WORK ITEM
Reproduce word for word, from the entries below, the line with "false => none", the line with "def State.talksOn (s", and every line between them, and nothing more.

EXERCISE MATERIALS
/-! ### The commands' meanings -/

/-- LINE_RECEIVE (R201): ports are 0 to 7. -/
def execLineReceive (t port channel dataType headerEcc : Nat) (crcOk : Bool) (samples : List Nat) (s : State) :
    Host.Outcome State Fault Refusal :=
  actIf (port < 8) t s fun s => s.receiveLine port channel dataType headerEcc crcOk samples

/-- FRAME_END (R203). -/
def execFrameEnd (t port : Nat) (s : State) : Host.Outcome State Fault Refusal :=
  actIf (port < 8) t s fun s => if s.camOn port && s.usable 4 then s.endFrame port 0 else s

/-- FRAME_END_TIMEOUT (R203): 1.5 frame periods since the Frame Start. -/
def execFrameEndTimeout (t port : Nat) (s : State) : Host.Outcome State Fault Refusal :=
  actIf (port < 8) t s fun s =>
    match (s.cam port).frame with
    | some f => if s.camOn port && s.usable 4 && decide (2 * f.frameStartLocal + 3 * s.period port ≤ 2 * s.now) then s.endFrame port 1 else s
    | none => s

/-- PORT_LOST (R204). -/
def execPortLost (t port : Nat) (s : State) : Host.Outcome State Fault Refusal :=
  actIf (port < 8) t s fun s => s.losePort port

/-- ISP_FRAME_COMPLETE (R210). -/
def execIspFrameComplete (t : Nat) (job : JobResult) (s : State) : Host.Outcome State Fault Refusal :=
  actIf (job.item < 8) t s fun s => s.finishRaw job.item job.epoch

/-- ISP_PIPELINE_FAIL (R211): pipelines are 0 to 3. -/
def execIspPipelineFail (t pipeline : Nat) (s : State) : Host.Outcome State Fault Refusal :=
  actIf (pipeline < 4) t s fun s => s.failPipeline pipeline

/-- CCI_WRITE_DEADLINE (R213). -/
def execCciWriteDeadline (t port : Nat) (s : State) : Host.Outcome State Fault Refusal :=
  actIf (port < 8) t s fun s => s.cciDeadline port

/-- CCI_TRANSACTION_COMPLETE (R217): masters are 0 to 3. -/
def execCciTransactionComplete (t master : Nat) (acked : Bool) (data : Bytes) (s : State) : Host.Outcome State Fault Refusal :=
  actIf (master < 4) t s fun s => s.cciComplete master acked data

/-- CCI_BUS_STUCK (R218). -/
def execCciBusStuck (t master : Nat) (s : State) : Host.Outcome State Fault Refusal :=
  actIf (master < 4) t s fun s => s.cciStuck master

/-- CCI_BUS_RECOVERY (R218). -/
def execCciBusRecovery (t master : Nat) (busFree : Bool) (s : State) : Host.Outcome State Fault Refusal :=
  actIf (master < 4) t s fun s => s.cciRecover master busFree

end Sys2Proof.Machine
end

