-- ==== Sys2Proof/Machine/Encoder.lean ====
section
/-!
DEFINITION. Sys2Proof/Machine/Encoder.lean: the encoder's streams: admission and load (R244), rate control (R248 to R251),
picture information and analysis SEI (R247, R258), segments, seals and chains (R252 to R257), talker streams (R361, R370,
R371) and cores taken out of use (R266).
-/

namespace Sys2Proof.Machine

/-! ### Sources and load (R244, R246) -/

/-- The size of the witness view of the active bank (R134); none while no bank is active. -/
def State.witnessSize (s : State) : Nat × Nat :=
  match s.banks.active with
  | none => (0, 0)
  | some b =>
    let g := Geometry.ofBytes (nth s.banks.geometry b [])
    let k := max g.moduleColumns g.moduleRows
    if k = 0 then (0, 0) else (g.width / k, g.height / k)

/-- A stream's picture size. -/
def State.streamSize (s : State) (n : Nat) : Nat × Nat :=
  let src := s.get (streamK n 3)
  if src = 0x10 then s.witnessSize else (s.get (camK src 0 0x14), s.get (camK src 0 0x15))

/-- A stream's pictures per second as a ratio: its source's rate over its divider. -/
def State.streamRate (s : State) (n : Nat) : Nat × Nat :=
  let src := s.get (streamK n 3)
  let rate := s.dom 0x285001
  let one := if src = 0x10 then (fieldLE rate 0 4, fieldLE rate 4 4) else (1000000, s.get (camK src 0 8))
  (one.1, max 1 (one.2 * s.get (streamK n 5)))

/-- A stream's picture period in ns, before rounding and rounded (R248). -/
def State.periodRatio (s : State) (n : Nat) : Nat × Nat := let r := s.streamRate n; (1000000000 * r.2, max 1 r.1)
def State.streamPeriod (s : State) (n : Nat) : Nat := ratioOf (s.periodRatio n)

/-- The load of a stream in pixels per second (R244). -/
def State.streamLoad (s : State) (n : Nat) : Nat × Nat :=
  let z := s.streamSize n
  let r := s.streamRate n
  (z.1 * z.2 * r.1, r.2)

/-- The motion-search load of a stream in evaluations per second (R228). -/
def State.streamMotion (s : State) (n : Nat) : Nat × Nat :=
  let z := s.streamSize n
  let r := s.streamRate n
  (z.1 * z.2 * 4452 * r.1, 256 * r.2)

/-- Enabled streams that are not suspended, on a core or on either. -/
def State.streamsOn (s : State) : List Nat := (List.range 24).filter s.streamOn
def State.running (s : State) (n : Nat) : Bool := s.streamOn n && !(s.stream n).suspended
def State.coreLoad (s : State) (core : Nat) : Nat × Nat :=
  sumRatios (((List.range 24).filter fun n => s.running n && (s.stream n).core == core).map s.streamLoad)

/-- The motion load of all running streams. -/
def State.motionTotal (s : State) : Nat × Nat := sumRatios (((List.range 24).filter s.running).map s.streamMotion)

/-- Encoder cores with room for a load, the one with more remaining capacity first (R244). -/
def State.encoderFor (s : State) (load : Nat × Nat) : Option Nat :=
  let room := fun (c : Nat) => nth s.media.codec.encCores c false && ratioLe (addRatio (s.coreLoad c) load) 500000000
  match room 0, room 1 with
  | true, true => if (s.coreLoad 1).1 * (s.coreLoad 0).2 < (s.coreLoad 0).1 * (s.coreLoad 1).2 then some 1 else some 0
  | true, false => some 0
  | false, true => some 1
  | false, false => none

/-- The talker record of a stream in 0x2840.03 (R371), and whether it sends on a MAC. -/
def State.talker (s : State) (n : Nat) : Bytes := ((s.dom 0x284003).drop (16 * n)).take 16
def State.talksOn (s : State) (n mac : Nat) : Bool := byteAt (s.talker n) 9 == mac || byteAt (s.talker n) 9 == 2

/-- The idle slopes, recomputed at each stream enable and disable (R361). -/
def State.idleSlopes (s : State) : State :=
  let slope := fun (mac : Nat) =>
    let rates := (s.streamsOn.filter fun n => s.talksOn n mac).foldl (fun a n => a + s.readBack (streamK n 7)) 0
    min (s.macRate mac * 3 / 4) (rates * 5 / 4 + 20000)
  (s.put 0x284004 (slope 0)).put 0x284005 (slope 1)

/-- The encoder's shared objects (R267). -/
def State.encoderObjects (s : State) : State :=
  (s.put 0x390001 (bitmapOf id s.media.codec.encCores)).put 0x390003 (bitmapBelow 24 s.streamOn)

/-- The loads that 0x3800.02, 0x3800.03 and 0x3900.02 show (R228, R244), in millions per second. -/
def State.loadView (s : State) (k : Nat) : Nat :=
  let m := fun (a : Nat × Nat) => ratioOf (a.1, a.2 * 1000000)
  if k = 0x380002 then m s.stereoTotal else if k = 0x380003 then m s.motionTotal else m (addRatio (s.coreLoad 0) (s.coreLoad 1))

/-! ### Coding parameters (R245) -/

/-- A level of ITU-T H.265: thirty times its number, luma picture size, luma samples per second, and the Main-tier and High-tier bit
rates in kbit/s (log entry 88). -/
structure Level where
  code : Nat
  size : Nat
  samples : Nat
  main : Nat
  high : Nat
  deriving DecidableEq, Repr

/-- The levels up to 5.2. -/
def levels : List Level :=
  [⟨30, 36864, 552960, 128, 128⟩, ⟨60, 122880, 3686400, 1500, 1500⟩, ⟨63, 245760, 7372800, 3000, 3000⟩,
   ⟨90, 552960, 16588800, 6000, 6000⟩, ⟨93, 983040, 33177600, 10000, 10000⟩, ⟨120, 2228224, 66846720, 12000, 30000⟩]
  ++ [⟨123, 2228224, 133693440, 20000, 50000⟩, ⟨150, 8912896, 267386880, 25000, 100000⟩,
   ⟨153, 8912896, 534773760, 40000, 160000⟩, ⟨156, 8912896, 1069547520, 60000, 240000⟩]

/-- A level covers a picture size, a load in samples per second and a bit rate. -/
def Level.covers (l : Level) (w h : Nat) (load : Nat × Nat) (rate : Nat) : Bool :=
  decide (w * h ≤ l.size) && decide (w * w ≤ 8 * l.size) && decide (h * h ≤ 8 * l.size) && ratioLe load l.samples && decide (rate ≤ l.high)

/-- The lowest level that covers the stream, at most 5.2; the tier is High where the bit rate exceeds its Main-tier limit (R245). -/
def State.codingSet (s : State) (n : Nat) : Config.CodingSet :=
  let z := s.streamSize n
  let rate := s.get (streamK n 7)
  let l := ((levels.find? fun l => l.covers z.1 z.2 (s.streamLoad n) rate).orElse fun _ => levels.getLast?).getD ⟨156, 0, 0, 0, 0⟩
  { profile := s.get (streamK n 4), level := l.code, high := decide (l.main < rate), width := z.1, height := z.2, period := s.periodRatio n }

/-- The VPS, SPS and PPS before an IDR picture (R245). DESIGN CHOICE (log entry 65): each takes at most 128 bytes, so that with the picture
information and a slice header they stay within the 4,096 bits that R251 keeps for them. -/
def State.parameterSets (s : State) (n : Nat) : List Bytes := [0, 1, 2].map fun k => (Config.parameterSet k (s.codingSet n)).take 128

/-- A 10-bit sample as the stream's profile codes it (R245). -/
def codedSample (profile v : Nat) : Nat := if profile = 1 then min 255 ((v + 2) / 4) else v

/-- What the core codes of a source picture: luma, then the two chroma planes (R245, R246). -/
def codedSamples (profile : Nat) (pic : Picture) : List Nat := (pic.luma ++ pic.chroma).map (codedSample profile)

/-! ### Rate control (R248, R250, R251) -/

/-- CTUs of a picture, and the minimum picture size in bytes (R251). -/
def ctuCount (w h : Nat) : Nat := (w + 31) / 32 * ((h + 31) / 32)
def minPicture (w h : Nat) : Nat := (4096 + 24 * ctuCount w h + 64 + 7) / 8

OUTPUT FOR THIS EXERCISE
  | false, false => none

/-- The talker record of a stream in 0x2840.03 (R371), and whether it sends on a MAC. -/
def State.talker (s : State) (n : Nat) : Bytes := ((s.dom 0x284003).drop (16 * n)).take 16
def State.talksOn (s : State) (n mac : Nat) : Bool := byteAt (s.talker n) 9 == mac || byteAt (s.talker n) 9 == 2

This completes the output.